BEGIN Records to use
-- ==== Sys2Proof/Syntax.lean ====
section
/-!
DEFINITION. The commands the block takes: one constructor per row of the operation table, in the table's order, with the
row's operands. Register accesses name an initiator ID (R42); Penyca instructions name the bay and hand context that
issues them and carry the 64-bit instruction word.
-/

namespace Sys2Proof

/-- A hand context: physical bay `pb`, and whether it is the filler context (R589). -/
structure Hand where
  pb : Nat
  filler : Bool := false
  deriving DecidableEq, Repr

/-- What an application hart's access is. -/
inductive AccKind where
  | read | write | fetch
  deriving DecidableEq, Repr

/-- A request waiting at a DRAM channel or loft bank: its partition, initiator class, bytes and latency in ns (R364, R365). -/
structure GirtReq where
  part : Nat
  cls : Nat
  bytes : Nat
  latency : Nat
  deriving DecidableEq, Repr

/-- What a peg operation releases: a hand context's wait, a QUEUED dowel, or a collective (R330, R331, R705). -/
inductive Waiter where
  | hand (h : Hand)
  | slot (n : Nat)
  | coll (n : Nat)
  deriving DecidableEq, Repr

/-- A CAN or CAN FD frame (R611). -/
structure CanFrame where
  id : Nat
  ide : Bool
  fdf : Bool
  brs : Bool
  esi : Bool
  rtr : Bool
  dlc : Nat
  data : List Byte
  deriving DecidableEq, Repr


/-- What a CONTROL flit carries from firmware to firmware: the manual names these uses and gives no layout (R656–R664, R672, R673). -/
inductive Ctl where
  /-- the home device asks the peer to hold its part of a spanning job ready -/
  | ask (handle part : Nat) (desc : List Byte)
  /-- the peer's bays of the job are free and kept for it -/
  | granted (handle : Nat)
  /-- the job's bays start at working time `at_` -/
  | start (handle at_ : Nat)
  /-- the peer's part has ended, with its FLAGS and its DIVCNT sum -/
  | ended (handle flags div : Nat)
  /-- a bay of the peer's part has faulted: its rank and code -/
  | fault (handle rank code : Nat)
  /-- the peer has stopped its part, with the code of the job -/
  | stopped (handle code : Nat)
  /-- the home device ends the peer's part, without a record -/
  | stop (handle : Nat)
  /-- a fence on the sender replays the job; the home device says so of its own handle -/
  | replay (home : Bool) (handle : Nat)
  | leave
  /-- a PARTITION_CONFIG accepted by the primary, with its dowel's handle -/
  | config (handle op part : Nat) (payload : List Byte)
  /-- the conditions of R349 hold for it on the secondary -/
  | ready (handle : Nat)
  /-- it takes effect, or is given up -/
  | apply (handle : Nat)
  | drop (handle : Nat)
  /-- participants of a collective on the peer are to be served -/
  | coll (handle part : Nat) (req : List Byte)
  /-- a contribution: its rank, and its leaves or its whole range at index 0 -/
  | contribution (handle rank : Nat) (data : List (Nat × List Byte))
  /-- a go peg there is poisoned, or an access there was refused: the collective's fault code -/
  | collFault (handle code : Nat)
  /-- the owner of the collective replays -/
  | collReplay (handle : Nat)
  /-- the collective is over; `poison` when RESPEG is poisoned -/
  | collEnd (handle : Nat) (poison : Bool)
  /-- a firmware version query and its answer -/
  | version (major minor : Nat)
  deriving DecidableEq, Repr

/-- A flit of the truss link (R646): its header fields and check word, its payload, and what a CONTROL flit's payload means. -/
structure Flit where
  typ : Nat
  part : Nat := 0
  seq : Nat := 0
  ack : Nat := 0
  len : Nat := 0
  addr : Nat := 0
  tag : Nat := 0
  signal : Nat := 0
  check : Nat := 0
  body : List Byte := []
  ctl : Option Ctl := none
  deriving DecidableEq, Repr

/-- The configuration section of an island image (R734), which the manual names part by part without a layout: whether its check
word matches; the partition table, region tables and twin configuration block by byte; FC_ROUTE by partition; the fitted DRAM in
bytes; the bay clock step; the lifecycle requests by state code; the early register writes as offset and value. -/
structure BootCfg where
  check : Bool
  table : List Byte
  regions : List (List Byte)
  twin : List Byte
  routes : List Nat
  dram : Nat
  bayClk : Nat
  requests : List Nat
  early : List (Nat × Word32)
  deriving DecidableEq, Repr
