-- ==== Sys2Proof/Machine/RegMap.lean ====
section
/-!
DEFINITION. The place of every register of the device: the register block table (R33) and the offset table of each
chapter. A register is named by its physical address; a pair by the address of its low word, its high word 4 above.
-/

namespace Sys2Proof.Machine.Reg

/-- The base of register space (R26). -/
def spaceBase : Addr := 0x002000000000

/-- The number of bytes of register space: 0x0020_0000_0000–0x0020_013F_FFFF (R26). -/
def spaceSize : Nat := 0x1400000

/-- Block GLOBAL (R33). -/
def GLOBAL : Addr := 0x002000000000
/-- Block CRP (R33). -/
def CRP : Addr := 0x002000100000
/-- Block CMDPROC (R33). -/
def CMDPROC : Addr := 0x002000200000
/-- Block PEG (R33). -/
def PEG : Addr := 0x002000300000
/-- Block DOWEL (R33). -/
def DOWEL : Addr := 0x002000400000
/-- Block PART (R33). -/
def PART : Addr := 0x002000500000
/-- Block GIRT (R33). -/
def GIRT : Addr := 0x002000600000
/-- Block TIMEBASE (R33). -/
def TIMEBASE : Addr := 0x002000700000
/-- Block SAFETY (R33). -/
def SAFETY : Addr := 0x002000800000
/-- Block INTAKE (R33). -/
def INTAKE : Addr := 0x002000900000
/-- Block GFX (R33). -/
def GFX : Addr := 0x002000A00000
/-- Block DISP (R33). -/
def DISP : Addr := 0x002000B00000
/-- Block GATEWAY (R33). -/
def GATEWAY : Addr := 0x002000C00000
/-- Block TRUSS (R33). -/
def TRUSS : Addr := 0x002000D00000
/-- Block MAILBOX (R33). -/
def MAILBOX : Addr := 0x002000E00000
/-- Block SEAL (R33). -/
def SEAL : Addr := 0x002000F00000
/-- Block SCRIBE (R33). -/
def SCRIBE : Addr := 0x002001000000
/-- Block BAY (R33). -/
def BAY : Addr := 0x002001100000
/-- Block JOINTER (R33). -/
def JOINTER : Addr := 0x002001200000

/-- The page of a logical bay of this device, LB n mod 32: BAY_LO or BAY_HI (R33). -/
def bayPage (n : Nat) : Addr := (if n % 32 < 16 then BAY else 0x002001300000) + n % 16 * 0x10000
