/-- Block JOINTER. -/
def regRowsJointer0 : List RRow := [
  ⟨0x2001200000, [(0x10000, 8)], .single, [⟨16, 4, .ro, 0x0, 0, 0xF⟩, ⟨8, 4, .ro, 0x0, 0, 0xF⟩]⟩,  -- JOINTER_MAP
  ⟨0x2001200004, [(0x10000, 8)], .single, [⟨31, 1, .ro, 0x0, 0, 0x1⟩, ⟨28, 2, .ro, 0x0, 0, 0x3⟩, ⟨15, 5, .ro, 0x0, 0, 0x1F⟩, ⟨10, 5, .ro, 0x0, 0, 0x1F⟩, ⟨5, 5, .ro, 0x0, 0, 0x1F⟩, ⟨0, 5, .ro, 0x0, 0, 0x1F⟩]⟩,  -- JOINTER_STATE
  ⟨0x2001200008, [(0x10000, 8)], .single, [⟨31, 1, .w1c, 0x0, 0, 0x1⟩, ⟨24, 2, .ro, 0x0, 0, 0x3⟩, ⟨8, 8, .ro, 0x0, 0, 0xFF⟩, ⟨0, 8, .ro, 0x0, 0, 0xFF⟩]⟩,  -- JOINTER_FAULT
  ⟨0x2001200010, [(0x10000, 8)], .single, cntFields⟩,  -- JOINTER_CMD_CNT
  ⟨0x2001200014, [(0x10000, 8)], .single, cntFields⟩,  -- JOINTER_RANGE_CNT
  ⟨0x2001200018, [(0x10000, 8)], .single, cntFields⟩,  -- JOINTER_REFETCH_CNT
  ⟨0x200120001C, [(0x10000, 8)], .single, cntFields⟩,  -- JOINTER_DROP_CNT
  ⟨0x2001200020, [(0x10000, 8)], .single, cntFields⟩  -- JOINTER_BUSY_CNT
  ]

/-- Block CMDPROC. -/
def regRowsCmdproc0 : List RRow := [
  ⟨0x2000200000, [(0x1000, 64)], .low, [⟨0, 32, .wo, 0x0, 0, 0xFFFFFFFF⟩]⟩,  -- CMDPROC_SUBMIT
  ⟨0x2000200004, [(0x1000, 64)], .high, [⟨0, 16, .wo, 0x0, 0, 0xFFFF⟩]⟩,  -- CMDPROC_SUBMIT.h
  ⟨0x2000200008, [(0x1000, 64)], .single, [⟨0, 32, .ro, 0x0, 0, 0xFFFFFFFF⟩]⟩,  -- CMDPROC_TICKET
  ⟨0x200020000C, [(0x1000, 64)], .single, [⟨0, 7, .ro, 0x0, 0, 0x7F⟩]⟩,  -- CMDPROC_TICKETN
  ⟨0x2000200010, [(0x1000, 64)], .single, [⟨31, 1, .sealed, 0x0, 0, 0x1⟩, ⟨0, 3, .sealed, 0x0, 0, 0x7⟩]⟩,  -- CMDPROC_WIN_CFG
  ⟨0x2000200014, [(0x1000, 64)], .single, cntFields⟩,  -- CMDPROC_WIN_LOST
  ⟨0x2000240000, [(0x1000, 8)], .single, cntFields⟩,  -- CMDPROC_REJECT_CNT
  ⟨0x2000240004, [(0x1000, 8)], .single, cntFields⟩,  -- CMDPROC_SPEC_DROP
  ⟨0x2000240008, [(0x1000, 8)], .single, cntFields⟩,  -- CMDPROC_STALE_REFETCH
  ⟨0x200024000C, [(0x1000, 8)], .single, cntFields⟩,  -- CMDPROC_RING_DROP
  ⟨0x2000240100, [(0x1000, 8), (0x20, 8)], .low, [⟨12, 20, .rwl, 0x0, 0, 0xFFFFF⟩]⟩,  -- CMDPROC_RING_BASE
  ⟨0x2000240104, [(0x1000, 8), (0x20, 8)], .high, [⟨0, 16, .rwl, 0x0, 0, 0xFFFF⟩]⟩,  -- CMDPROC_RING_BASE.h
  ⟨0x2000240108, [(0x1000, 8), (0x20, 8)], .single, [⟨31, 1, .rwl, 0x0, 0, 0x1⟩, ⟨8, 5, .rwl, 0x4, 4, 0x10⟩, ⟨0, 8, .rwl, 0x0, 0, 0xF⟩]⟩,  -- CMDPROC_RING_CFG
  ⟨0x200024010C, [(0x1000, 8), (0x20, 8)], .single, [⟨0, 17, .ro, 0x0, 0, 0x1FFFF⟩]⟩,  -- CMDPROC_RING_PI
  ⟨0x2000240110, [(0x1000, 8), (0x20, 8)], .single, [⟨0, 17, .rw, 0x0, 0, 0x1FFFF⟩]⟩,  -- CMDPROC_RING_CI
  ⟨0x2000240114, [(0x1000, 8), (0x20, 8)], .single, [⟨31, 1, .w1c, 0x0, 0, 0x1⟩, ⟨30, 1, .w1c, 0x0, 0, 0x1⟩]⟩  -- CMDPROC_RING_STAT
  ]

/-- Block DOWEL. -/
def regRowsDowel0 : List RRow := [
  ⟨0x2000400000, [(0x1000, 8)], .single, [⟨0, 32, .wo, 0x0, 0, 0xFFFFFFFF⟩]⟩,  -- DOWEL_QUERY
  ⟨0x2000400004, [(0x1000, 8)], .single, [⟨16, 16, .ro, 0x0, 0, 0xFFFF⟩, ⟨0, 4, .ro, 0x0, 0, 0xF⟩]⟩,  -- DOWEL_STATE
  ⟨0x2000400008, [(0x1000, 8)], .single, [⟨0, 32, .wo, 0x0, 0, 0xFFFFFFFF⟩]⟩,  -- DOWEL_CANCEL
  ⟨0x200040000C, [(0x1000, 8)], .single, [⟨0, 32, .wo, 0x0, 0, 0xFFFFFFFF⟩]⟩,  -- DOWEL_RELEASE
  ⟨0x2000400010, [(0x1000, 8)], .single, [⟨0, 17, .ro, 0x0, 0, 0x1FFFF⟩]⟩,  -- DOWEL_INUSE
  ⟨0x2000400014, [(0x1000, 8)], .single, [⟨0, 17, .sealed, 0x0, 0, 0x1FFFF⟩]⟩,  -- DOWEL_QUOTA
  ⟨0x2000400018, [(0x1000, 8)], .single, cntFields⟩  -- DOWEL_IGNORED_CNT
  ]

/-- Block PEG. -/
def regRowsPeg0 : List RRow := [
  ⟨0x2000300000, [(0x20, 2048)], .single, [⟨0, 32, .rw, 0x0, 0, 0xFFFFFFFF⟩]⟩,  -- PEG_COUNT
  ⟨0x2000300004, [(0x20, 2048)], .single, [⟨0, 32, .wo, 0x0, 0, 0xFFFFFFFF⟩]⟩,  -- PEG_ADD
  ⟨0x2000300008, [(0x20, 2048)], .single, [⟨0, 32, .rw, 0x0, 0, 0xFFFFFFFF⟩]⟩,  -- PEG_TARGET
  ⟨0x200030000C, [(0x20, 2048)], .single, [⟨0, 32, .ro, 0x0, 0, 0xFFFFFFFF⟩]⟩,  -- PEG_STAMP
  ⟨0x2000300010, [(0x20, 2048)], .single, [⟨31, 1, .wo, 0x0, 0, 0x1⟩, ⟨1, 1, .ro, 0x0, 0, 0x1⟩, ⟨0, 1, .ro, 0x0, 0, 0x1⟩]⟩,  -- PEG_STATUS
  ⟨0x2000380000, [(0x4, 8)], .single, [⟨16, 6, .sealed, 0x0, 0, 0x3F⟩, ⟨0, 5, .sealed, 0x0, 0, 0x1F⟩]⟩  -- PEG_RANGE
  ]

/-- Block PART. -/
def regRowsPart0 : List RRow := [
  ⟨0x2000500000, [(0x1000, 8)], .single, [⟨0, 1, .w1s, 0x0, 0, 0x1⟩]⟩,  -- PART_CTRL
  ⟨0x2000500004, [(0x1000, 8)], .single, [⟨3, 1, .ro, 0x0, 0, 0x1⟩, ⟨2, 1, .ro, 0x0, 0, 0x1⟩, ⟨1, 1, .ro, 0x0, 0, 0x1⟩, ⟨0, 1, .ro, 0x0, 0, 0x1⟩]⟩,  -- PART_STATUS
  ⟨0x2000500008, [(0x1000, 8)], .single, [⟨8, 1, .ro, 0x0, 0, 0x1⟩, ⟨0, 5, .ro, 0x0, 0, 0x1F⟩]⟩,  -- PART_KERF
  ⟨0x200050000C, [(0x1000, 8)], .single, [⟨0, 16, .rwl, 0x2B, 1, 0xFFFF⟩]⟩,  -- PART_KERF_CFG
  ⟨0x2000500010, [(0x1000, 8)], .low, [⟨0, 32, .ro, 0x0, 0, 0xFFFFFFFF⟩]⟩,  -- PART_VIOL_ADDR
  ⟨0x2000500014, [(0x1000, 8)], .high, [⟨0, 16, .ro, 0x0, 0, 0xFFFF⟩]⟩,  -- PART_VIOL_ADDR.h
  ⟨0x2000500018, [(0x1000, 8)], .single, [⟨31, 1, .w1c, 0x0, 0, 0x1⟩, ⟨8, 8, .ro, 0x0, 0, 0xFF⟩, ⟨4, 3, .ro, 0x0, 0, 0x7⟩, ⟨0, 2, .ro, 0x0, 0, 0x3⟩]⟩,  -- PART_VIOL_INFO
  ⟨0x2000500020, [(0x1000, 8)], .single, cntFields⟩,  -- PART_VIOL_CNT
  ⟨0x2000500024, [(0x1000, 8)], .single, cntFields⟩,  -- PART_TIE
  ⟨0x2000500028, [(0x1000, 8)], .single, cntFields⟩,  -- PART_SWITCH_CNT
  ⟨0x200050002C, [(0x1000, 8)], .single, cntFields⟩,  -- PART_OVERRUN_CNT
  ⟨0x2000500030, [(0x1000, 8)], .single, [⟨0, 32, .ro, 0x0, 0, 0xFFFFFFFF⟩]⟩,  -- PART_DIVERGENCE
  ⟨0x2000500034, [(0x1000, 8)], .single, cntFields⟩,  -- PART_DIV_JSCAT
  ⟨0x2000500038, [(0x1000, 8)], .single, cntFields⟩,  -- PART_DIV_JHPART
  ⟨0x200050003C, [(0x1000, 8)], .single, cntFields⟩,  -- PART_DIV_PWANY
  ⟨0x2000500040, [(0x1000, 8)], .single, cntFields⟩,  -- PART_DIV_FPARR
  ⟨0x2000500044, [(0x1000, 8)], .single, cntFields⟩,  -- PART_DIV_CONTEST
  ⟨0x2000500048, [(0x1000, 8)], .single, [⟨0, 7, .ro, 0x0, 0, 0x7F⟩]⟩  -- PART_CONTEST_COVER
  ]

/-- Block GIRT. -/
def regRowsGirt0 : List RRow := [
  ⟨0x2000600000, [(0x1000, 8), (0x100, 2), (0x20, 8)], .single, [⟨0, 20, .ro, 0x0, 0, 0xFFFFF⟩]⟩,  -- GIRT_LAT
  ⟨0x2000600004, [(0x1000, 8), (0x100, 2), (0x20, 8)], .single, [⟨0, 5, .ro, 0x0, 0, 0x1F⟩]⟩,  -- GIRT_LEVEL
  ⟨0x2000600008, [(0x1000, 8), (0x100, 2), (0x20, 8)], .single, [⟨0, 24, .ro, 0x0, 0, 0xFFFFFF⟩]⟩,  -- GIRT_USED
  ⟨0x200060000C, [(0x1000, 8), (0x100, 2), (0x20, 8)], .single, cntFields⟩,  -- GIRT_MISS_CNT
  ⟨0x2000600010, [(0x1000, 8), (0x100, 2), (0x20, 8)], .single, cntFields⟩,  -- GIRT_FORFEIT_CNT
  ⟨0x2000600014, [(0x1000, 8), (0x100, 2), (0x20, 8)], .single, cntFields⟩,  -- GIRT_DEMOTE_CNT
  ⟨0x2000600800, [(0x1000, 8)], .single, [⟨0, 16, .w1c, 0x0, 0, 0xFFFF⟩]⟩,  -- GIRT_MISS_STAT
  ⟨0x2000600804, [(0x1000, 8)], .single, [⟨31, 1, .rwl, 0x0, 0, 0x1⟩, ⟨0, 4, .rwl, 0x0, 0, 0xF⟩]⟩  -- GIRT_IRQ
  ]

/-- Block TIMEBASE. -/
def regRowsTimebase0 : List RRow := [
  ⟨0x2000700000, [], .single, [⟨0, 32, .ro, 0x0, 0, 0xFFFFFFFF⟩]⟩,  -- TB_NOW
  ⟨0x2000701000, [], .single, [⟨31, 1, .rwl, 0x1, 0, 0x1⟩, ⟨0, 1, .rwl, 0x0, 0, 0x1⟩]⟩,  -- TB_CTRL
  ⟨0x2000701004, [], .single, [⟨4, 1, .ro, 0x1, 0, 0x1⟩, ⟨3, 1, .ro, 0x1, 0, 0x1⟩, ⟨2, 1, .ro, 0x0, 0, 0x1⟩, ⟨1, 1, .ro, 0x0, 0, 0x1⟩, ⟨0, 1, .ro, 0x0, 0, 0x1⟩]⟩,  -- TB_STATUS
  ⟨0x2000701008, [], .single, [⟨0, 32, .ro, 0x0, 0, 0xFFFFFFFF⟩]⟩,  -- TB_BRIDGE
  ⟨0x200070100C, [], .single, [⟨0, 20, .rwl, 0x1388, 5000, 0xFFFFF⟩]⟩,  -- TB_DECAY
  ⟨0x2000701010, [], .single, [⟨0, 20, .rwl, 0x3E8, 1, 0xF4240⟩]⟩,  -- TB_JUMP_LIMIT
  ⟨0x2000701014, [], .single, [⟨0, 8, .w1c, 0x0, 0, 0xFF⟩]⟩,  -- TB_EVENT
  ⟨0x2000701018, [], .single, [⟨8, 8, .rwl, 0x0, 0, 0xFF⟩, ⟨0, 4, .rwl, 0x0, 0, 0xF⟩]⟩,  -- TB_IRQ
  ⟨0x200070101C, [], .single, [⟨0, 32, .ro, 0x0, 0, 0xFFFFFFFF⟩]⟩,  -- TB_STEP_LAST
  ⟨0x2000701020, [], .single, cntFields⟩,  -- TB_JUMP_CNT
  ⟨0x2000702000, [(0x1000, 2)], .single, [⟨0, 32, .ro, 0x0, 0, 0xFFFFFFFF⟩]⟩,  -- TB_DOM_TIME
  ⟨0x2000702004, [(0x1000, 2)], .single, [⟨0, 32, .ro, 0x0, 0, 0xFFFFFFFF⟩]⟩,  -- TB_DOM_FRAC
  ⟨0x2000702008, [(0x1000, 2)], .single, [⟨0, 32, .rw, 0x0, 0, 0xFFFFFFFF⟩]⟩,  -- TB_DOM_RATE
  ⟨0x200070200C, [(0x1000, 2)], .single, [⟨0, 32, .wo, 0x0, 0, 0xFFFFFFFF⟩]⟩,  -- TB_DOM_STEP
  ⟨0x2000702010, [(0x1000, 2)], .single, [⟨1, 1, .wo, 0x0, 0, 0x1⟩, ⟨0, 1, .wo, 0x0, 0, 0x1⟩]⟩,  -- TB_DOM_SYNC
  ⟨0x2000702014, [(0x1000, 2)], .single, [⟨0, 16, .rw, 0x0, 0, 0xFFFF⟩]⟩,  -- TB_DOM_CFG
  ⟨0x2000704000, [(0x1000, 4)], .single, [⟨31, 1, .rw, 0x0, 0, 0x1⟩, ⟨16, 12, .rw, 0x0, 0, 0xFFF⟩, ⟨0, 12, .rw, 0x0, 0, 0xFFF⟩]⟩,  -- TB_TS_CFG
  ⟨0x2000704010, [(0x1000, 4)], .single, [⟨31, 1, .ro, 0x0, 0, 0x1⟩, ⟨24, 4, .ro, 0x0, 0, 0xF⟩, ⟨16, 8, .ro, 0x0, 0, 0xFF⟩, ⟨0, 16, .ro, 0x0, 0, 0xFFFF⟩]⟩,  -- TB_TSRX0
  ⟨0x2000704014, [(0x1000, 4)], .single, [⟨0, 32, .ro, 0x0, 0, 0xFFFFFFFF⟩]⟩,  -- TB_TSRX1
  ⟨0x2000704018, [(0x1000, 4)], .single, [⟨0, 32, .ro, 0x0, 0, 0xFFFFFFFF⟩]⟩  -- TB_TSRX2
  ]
END Records to use
__Assignment__
Reproduce exactly, and only, the lines from the start of the entries through the one that contains "stop (handle : Nat)".

__Task output__
-- ==== Sys2Proof/Syntax.lean ====
section
/-!
DEFINITION. The commands the block takes: one constructor per row of the operation table, in the table's order, with the
row's operands. Register accesses name an initiator ID (R42); Penyca instructions name the bay and hand context that
issues them and carry the 64-bit instruction word.
-/

namespace Sys2Proof

/-- A hand context: physical bay `pb`, and whether it is the filler context (R589). -/
structure Hand where
  pb : Nat
  filler : Bool := false
  deriving DecidableEq, Repr

/-- What an application hart's access is. -/
inductive AccKind where
  | read | write | fetch
  deriving DecidableEq, Repr

/-- A request waiting at a DRAM channel or loft bank: its partition, initiator class, bytes and latency in ns (R364, R365). -/
structure GirtReq where
  part : Nat
  cls : Nat
  bytes : Nat
  latency : Nat
  deriving DecidableEq, Repr

/-- What a peg operation releases: a hand context's wait, a QUEUED dowel, or a collective (R330, R331, R705). -/
inductive Waiter where
  | hand (h : Hand)
  | slot (n : Nat)
  | coll (n : Nat)
  deriving DecidableEq, Repr

/-- A CAN or CAN FD frame (R611). -/
structure CanFrame where
  id : Nat
  ide : Bool
  fdf : Bool
  brs : Bool
  esi : Bool
  rtr : Bool
  dlc : Nat
  data : List Byte
  deriving DecidableEq, Repr


/-- What a CONTROL flit carries from firmware to firmware: the manual names these uses and gives no layout (R656–R664, R672, R673). -/
inductive Ctl where
  /-- the home device asks the peer to hold its part of a spanning job ready -/
  | ask (handle part : Nat) (desc : List Byte)
  /-- the peer's bays of the job are free and kept for it -/
  | granted (handle : Nat)
  /-- the job's bays start at working time `at_` -/
  | start (handle at_ : Nat)
  /-- the peer's part has ended, with its FLAGS and its DIVCNT sum -/
  | ended (handle flags div : Nat)
  /-- a bay of the peer's part has faulted: its rank and code -/
  | fault (handle rank code : Nat)
  /-- the peer has stopped its part, with the code of the job -/
  | stopped (handle code : Nat)
  /-- the home device ends the peer's part, without a record -/
  | stop (handle : Nat)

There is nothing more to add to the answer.